Integration of DNA Methylation, scATAC-seq, and scRNA-seq to Infer Transcription Factor Activity

Gene expression regulation depends on the interaction between transcription factors (TFs) and regulatory regions of the genome such as promoters and enhancers. However, the ability of TFs to bind DNA is strongly influenced by the local epigenetic state, including chromatin accessibility and DNA methylation.

In this context, three types of data provide complementary information: scRNA-seq, scATAC-seq, and DNA methylation. Integrating these layers makes it possible to infer which TFs are active and which genes they regulate, providing a more complete view of the regulatory networks that define cellular states.

In this notebook, I present a summary analysis pipeline to integrate these three sources of information using single-cell data. Each omic layer answers a different biological question.

Data type	What it tells us
scRNA-seq	Which genes and TFs are expressed
scATAC-seq	Which genomic regions are accessible
DNA methylation	Whether regulatory regions are epigenetically permissive or repressed

Overall:

TF activity is inferred, not directly measured. To infer TF activity we combine multiple signals:

TF expressed
+ motif present
+ chromatin accessible
+ low methylation
→ strong evidence that the TF is active

Integration reveals regulatory programs.

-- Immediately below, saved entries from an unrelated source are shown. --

-- ==== Sys2Proof/Machine/Flags.lean ====
section
/-! DEFINITION. The attention flags (R138 to R142): posting, ranking and clearing them, and the post as an operation on
the state, which also marks a copy of the flag that a POLL round is sending (R142). -/

namespace Sys2Proof.Machine

/-- A post sets the flag pending with the detail given; a flag already pending has its detail replaced (R138). -/
def Attention.set (f : Flag) (d : Byte) (a : Attention) : Attention :=
  match f with
  | .join => { a with join := true }
  | .hold => { a with hold := some d }
  | .expiry => { a with expiry := some d }
  | .trace => { a with trace := some d }

/-- The set without a flag (R138, R142). -/
def Attention.clear (f : Flag) (a : Attention) : Attention :=
  match f with
  | .join => { a with join := false }
  | .hold => { a with hold := none }
  | .expiry => { a with expiry := none }
  | .trace => { a with trace := none }

/-- The highest-ranked pending flag and its detail, 0 for JOIN: JOIN, then HOLD, then EXPIRY, then TRACE (R139, R140). -/
def Attention.highest (a : Attention) : Option (Flag × Byte) :=
  if a.join then some (.join, 0)
  else match a.hold with
    | some d => some (.hold, d)
    | none => match a.expiry with
      | some d => some (.expiry, d)
      | none => match a.trace with
        | some d => some (.trace, d)
        | none => none

/-- A post of the flag that a POLL round is sending marks the copy as posted again (R142). -/
def Receiver.notePost (f : Flag) (r : Receiver) : Receiver :=
  match r with
  | .round (.poll g d again) => .round (.poll g d (again || decide (f = g)))
  | .round (.enum a) => .round (.enum a)
  | .idle => .idle
  | .receiving => .receiving
  | .running => .running
  | .waiting fr => .waiting fr
  | .responding p => .responding p
  | .ready k => .ready k

/-- A post taken by the link interface when `c` holds (R70, R98, R138). -/
def State.postIf (c : Bool) (f : Flag) (d : Byte) (s : State) : State :=
  { s with
    attention := if c then s.attention.set f d else s.attention
    receiver := if c then s.receiver.notePost f else s.receiver }

/-- A post taken by the link interface (R138). -/
def State.post (f : Flag) (d : Byte) (s : State) : State := s.postIf true f d

end Sys2Proof.Machine
end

When these signals are combined across thousands of cells we can:

identify active transcription factors
map enhancers to target genes
reconstruct cell-type–specific regulatory networks

These approaches allow researchers to move from descriptive transcriptomics to mechanistic models of gene regulation.

Single-cell multi-omics integrates expression, chromatin accessibility, and DNA methylation to identify which transcription factors are active and how they control gene regulatory networks that define cellular identity.

Summary of the Pipeline

Process scRNA-seq (gene expression)
Identify TF expression levels
Process scATAC-seq (peak detection)
Process DNA methylation (epigenetic state of regulatory regions)
Perform TF motif analysis
Integrate multi-omic matrices
Infer regulatory activity

Step 1. Processing scATAC-seq and Peak Identification

First, chromatin accessibility data are processed to define open regions of the genome.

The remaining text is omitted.